Peter Kirk Responds To Assure Us God is Not to Blame for Haiti's Disaster
Kirk wrote:
But in answer to some of your questions, yes, God could have for example spoken to King Charles X (or for that matter to today's bankers) and asked him to forgive Haiti's debts. Very likely he did speak to him. But the king, as a selfish and sinful man (like all of us), didn't do what God asked him, or would have asked him. God could have forced him to do it, but only by turning people into robots.
Notice first the kind of biblical literacy Kirk puts on display. No, by these same standards God could not stop Abraham from killing his son, nor could God convince Moses to go to free the Israelites from slavery, nor could he free those slaves, nor could he convince Gideon to do as he wished, nor Jonah to preach to the people of Nineveh, nor Joseph not divorce Mary, nor convince Paul to stop persecuting Christians. Naw. God just cannot do those things without turning them into robots, ya see. For Christians are conveniently illiterate when it comes to the Bible and they see things in terms of black and white fallacies when defending their faith. Oh, I see it now.

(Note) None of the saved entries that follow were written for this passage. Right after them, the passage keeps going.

/-- A frame taken into an outlet's window. -/
def takeSlots (vs : List (Rat × BitVec 2)) (g : Guard) : Guard :=
  { g with window := (vs.map (·.1) :: g.window).take 320,
           status := g.status.mapN fun k _ => (vs.getD k (0, 0)).2 }

/-- Russet takes the assignment of an outlet from a frame (R18). -/
def takeRole (s : State) (o : OutletNo) (g : Guard) : Guard := { g with role := s.och.set.roleNow.outlets.at o }

/-- A frame taken for an outlet that is not unused. -/
def frameUsed (o : OutletNo) (vs : List Rat) (old : Guard) (s : State) : State :=
  let g := stepCounts s o vs (stepResidual (s.rus.outlet.at o))
  let x := if rusDc s o then stepIso s.och.clock.mono (Config.freeValue s.free) vs g else (g, none)
  let s := if ratioOpen old.iso.before x.1.iso.before x.2.isSome then (takeFree s).2 else s
  let s := s.onGuard o fun _ => x.1
  let s := reportWarnings o old x.1 x.2.isSome s
  clearFrameCauses o (decideAll o (frameDecisions old x.1 x.2) s)

/-- A frame taken for one outlet. -/
def frameOutlet (f : Frame) (o : OutletNo) (s : State) : State :=
  let vs := frameSlots s f o
  let old := s.rus.outlet.at o
  let s := s.onGuard o (takeSlots vs)
  if rusType s o = 0 then s else frameUsed o (vs.map (·.1)) old s

/-! ### The stream (R18 to R22) -/

/-- The stream becomes stale: reported, and Class E for every energised outlet (R19, R20). -/
def streamStale (s : State) : State :=
  let was := s.rus.stream.stale
  let s := { s with rus.stream.stale := true }
  let s := if was && holds s 55 moduleIndex then s else raise 55 moduleIndex 0 [] s
  if was then s else forEach outlets (fun o s => if pairOn s o then tripE o 0x11 false s else s) s

/-- Ochre sends quantity frames: it runs, and its check holds (R22, R185). -/
def ochreSends (s : State) : Bool := s.dies.ochre == .running && !s.och.clock.checkFailed

/-- Every outlet's assignment taken from a frame. -/
def takeRoles (s : State) : State :=
  { s with rus.outlet := s.rus.outlet.mapN fun o g => takeRole s (Fin.ofNat 64 o) g }

/-- A frame with a correct check arrives: settings accepted in time take effect, and the frame is taken while the stream is
fresh (R18, R19, R111). -/
def quantityFrame (f : Frame) (s : State) : State :=
  if !russetRuns s || !f.checkOk || !ochreSends s then s
  else
    let s := takeRoles (if s.rus.pend && !f.late then commitLimited s else s)
    let st := s.rus.stream
    if st.run ≠ 0 && f.seq = st.seq + 1 then
      let s := { s with rus.stream.seq := f.seq, rus.stream.run := min (st.run + 1) 16 }
      if st.stale then s else forEach outlets (frameOutlet f) s
    else
      let s := { s with rus.stream.seq := f.seq, rus.stream.run := 1 }
      if st.run = 0 then s else streamStale s

def execQuantityFrame (frame : Frame) (s : State) : Host.Outcome State Fault Refusal := done (quantityFrame frame s)

/-- No correct frame for 192 µs (R19). -/
def streamTimeout (s : State) : State :=
  if russetRuns s then streamStale { s with rus.stream.run := 0 } else s

def execQuantityStreamTimeout (s : State) : Host.Outcome State Fault Refusal := done (streamTimeout s)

God cannot turn people from their ways unless they are made to be robots. Yes. That's the answer. You see, any answer will work when looking for one.
The fact is none of us have very much free will in the first place, so there seems to be little or no moral reason to limit it further when we seek to do horrendous evil. We don't even value free will when it comes to people who do wrong. Why should we? Just lock criminals up in jail, which is a much more humane way of treating bad people than killing them and sending them to hell due to an earthquake.
And he did show the Haitians that their country was an earthquake zone, through devastating earthquakes in the 18th century. But they went ahead and built unstable buildings there anyway.
Kirk probably did not watch the video I linked to earlier. Human beings have always been attracted to live on fault lines around the earth, and this was so before they knew of the devastating consequences of doing so. We want what they give us and since we're risk-taking creatures we do so knowing the dangers. That's how God created us from the very beginning, they say. Still, I wonder if many people who live in these zones around the earth do so because they have faith that nothing disastrous will happen in their lifetimes. That's what faith can get ya. Los Angeles and Istanbul will probably be decimated within the next half century because of earthquakes. In any case, why do these fault lines offer us so much when a perpetual miracle working God could give us what we want without them at all? Why didn't God add wings on our backs to fly to safety when one took place?
How about this argument: Suppose you have a teenage child who goes out, with your permission, and commits some minor offence. Are you to blame? Well, you could have locked the young person up at home 24 hours a day, so yes, by the standards you apply to God, that anything you could have stopped is your fault, you are to blame. But is that responsible parenting? No, it is child abuse. Similarly God could lock us up 24 hours a day so we are unable to sin, but that would be to abuse us, not to be a responsible and loving Father.
Is this the only other option Kirk sees? Really? The only other option is to lock people up? Is that what good parents do who make their sons and daughters into good people? We know why kids turn bad. Sometimes it's due to faulty parenting and other times because of the influences in their lives. Is Kirk saying God cannot do what good parents do or that he cannot control the influences in our lives? Yes, that's the answer: God is perfectly good, it's just that he's impotent.
But the bottom line is that no parent will give a child more freedom than he's responsible for. Do good parents give young children a razor blade, or a shot of whiskey, or the keys to the car before they can handle this freedom? Of course not. And yes, parents do send their children to their rooms and ground them. They do so to keep their children from doing harm to others and to themselves. We do this with criminals too, but only for the most heinous of crimes not minor offenses anyway.
This is why I wrote earlier that Defending the Faith Makes a Person Stupid. It really does! Nothing personal Peter. It's just that these answers are really really dumb. That's what faith does to you.